Stored items from a collection:
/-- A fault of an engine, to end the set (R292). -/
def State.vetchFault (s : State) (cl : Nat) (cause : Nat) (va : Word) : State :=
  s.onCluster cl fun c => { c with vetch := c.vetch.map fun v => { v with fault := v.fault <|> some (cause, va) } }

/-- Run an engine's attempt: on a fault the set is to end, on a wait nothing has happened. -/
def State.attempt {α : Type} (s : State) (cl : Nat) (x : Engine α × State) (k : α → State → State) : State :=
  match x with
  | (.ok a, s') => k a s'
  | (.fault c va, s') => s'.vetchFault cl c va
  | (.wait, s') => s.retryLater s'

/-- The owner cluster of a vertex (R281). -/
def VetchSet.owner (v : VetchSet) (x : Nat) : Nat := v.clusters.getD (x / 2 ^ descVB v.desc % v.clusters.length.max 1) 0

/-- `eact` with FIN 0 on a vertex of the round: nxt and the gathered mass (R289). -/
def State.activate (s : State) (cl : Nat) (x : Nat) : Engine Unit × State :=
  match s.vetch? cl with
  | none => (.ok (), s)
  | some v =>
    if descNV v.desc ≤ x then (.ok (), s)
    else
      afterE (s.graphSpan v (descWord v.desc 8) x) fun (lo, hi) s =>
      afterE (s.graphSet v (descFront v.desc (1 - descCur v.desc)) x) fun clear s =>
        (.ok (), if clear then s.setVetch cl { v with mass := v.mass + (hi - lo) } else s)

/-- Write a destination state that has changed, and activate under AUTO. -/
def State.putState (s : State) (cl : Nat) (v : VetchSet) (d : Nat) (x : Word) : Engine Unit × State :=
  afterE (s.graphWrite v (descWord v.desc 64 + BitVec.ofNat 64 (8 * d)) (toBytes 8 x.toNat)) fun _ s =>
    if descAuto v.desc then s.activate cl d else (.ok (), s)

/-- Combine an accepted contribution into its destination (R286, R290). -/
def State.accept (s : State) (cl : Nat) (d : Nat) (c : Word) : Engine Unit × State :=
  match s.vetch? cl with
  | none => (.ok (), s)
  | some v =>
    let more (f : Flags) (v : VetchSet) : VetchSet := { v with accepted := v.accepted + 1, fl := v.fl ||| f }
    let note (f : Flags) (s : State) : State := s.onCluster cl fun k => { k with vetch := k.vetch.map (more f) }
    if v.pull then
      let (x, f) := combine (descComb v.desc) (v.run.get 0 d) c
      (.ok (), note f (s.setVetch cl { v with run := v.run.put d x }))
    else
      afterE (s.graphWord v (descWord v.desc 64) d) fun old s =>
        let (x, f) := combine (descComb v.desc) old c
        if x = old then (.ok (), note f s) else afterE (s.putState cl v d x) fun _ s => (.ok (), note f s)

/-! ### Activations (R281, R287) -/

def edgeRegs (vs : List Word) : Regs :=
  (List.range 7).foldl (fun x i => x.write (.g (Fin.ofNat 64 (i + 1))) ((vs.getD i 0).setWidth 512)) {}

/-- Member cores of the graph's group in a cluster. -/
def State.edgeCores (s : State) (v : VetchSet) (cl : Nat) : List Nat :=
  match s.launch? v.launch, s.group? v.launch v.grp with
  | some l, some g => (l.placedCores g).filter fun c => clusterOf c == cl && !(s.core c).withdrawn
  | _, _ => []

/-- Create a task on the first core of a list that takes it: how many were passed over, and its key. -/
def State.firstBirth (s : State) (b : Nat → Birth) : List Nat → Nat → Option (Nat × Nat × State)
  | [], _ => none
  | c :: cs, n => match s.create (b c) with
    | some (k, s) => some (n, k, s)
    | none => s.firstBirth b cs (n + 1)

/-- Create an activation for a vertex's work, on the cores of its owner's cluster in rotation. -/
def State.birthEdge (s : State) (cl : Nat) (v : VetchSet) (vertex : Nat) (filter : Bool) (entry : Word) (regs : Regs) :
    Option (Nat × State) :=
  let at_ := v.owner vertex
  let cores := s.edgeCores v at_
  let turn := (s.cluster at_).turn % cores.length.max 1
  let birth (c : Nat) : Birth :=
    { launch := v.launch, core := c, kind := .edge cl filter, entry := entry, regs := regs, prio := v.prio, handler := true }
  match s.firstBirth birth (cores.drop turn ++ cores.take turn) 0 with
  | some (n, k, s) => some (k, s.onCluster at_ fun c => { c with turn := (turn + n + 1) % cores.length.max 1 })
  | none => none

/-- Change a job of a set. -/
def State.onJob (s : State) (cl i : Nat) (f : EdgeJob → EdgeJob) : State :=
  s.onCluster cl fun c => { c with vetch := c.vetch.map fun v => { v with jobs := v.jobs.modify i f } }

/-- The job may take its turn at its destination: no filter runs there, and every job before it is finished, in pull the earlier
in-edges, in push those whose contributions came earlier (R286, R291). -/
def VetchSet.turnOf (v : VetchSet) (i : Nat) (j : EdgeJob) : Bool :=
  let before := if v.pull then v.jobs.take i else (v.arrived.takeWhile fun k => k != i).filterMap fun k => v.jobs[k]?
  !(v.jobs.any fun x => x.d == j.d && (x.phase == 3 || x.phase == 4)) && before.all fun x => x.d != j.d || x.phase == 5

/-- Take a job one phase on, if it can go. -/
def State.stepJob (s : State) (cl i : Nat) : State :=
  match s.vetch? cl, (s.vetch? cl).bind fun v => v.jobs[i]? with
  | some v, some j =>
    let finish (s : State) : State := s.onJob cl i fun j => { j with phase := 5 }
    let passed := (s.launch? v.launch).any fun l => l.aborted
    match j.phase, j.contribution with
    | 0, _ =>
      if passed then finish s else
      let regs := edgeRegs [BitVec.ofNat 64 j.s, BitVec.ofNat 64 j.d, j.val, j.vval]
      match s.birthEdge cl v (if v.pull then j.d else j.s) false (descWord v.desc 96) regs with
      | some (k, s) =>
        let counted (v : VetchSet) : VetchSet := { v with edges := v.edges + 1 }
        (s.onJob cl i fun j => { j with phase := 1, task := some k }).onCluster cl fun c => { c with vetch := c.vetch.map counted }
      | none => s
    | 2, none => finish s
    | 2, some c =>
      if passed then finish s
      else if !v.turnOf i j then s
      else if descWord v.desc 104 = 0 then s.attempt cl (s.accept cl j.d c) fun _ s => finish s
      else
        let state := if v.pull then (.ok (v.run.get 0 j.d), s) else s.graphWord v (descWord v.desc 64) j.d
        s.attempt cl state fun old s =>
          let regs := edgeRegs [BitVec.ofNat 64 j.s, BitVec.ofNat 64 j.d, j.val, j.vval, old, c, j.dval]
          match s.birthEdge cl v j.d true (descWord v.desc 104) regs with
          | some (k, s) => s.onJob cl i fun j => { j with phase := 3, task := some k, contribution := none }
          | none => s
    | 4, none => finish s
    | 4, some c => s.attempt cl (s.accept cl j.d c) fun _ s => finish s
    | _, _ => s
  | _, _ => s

(GOAL OF THE EXERCISE)
Scan the entries above for the word "note", then copy every line in which it occurs.

(YOUR SOLUTION)
    let note (f : Flags) (s : State) : State := s.onCluster cl fun k => { k with vetch := k.vetch.map (more f) }
      (.ok (), note f (s.setVetch cl { v with run := v.run.put d x }))
        if x = old then (.ok (), note f s) else afterE (s.putState cl v d x) fun _ s => (.ok (), note f s)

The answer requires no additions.